No "spell check" on here.

The Nuclear Regulatory Commission turned heads this week by approving licenses for two new nuclear power reactors. So if nuclear becomes the best clean alternative for generating massive amounts of power, then don't whine when we will store all that nuclear waste in Utah seeing YOU "going green" waco's demand it and don't want to turn loose of the oil your hoarding in the ground there. All the other 104 nuclear plants continue in operation nationwide are spent, out-lived their lifetime almost. Utah's coal ani't helping either with its carbon dioxide emissions.
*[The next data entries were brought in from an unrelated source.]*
-- ==== Sys2Proof/Machine/MemOps.lean ====
section
/-! DEFINITION. What block memories and queue controllers do below their commands: configuration, pointers, status
word, checked reads, writes, pushes and pops, and the rewind of a protected field (R125 to R146, R158 to R167). -/
namespace Sys2Proof.Machine

/-! ## Configuration and pointers -/

def State.bmMode (s : State) (f j : Nat) : Nat := s.get (F.FLD_BM_CFG_MODE f j)
/-- R125: the LIGHT code, under which words carry tags. -/
def State.bmLight (s : State) (f j : Nat) : Bool := s.is (F.FLD_BM_CFG_CODE f j)
/-- R139: SIZE in words, and BASE with its low bits treated as 0. -/
def State.bmSize (s : State) (f j : Nat) : Nat := 16 * 2 ^ s.get (F.FLD_BM_CFG_SIZEL f j)
def State.bmBase (s : State) (f j : Nat) : Nat := s.get (F.FLD_BM_CFG_BASE f j) / s.bmSize f j * s.bmSize f j
/-- The word of the array a pointer names. -/
def State.bmSlot (s : State) (f j p : Nat) : Nat := (s.bmBase f j + p % s.bmSize f j) % 2048
/-- R144: pushes are stamped; STAMP 3 acts as 0. -/
def State.bmStamp (s : State) (f j : Nat) : Nat := s.get (F.FLD_BM_CFG_STAMP f j) % 3
def State.bmStamped (s : State) (f j : Nat) : Nat := bit (s.bmStamp f j != 0)
/-- R142: words of a message, and with its stamp. -/
def State.bmMsg (s : State) (f j : Nat) : Nat := s.get (F.FLD_BM_CFG_MSGL f j) + 1
def State.bmMsgAll (s : State) (f j : Nat) : Nat := s.bmMsg f j + s.bmStamped f j
/-- Words of one entry: a word with its stamp, or a message. -/
def State.bmEntry (s : State) (f j : Nat) : Nat := if s.bmMode f j = 3 then s.bmMsgAll f j else 1 + s.bmStamped f j
def State.isProtected (s : State) (f : Nat) : Bool := s.is (F.FLD_PROT_EN f)
/-- R142, R161: the producer, and in a protected field the consumer, is the spine. -/
def State.spineFeeds (s : State) (f j : Nat) : Bool := s.is (F.FLD_BM_CFG_MBSRC f j)
def State.spineDrains (s : State) (f j : Nat) : Bool := bitOf (j % 32) (s.reg (R.FLD_PQOUT f (j / 32)))

/-- The difference of two 12-bit word counts. -/
def gap (a b : Nat) : Nat := (a + 4096 - b % 4096) % 4096
/-- R145: CRP and CWP; in an unprotected field they follow RP and WP. -/
def State.crpOf (s : State) (f : Nat) (q : QCtl) : Nat := if s.isProtected f then q.crp else q.q.rp
def State.cwpOf (s : State) (f : Nat) (q : QCtl) : Nat := if s.isProtected f then q.cwp else q.q.wp
/-- R145: room for `n` more words, measured from CRP. -/
def State.bmRoom (s : State) (f j n : Nat) : Bool :=
  let q := s.queue (memKey f j)
  decide (gap q.q.wp (s.crpOf f q) + n ≤ s.bmSize f j)

/-- Words a consumer can pop: the entries up to `limit`. In a MAILBOX these are complete messages (R142): the last ends where
the open one begins, and a message that reaches beyond `limit` is none. -/
def State.bmAvail (s : State) (f j limit : Nat) : Nat :=
  let q := (s.queue (memKey f j)).q
  if s.bmMode f j = 3 then
    let full := gap (q.wp + 4096 - q.opened) q.rp
    let n := s.bmMsgAll f j
    full - (full - gap limit q.rp + n - 1) / n * n
  else gap limit q.rp
/-- R161: what a fabric pop sees, and what a spine pop sees. -/
def State.fabricLimit (s : State) (f j : Nat) : Nat :=
  let q := s.queue (memKey f j)
  if s.isProtected f && s.is (F.FLD_PROT_INSNAP f) && s.spineFeeds f j then q.cwp else q.q.wp
def State.spineLimit (s : State) (f j : Nat) : Nat := s.cwpOf f (s.queue (memKey f j))

/-- Table 6-6: OCC in its units. -/
def State.bmOcc (s : State) (f j : Nat) : Nat :=
  let q := (s.queue (memKey f j)).q
  match s.bmMode f j with
  | 0 => 0
  | 3 => (s.bmAvail f j q.wp + s.bmMsgAll f j - 1) / s.bmMsgAll f j
  | _ => gap q.wp q.rp

/-- Table 6-6: the queue bits of ST, after all the commands so far. -/
def State.stQueueBits (s : State) (f j : Nat) : Nat :=
  if s.bmMode f j = 0 then 0
  else
    let q := s.queue (memKey f j)
    let occ := s.bmOcc f j
    2 ^ 18 * occ + 2 ^ 17 * bit q.q.stop + 2 ^ 16 * s.get (F.FLD_BM_Q_OVF f j) +
      2 ^ 15 * bit (decide (occ ≤ s.get (F.FLD_BM_WM_LWM f j))) +
      2 ^ 14 * bit (decide (s.get (F.FLD_BM_WM_HWM f j) ≤ occ)) +
      2 ^ 13 * bit (decide (s.bmSize f j < gap q.q.wp (s.crpOf f q) + s.bmEntry f j)) + 2 ^ 12 * bit (occ == 0)

/-! ## The array -/

/-- The word as written, under the memory's code: under STRONG a tag reads as 0 (R126). -/
def State.bmCell (s : State) (f j : Nat) (data : Word) (tag : BitVec 4) : BmCell :=
  ⟨data, if s.bmLight f j then tag else 0⟩
/-- A write of a word: it removes any earlier error, so a pending write-back of the word is void (R125, R128). -/
def State.arrayWrite (s : State) (f j w : Nat) (c : BmCell) : State :=
  let k := memKey f j
  let s := s.setWord k w (some c)
  let q := s.queue k
  if q.backs.isEmpty then s else s.setQueue k { q with backs := q.backs.filter fun b => b.word != w }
It's drill baby drill time.

Mike in Texas
Cedar City, Utah

Barfolomew: The implication in your original response was that large scale Solar Power is not viable. You said "you can't make it happen", like a cure for cancer. So, now you admit that the future is not ours to see, and that large scale solar power might eventually available. We didn't get to the moon without a massive effort, and there were those in Utah who prophesied that we would never get there.

Environmentalists are much more likely to go with Solar than Nuclear, and the Grid problems you mention are engineering issues that can be solved. By the way, 40 years ago I predicted our present day micro computer technology. Most people then thought I was just an impractical dreamer. But you see I have a technical background and training and I could easily see that eventually digital devices and micro chips would change everything.

RedShirt
USS Enterprise, UT

To "Baron Scarpia" you are wrong. The most heavily subsidized energy production industries are solar and wind power.

From the Manhatten Institute article "The U.S. is rapidly running out of fossil fuels, but within ten years, we can replace them with alternative fuels and renewable energies" you can find a table listing the subsides that the various energy producing methods receives.

All of the subsides to nuclear power amount to about $1.59/MWh. Meanwhile solar recieves $24.34/MWh and wind recieves $23.37. Last time I checked my math, wind and solar are receive more in subsidies than nuclear.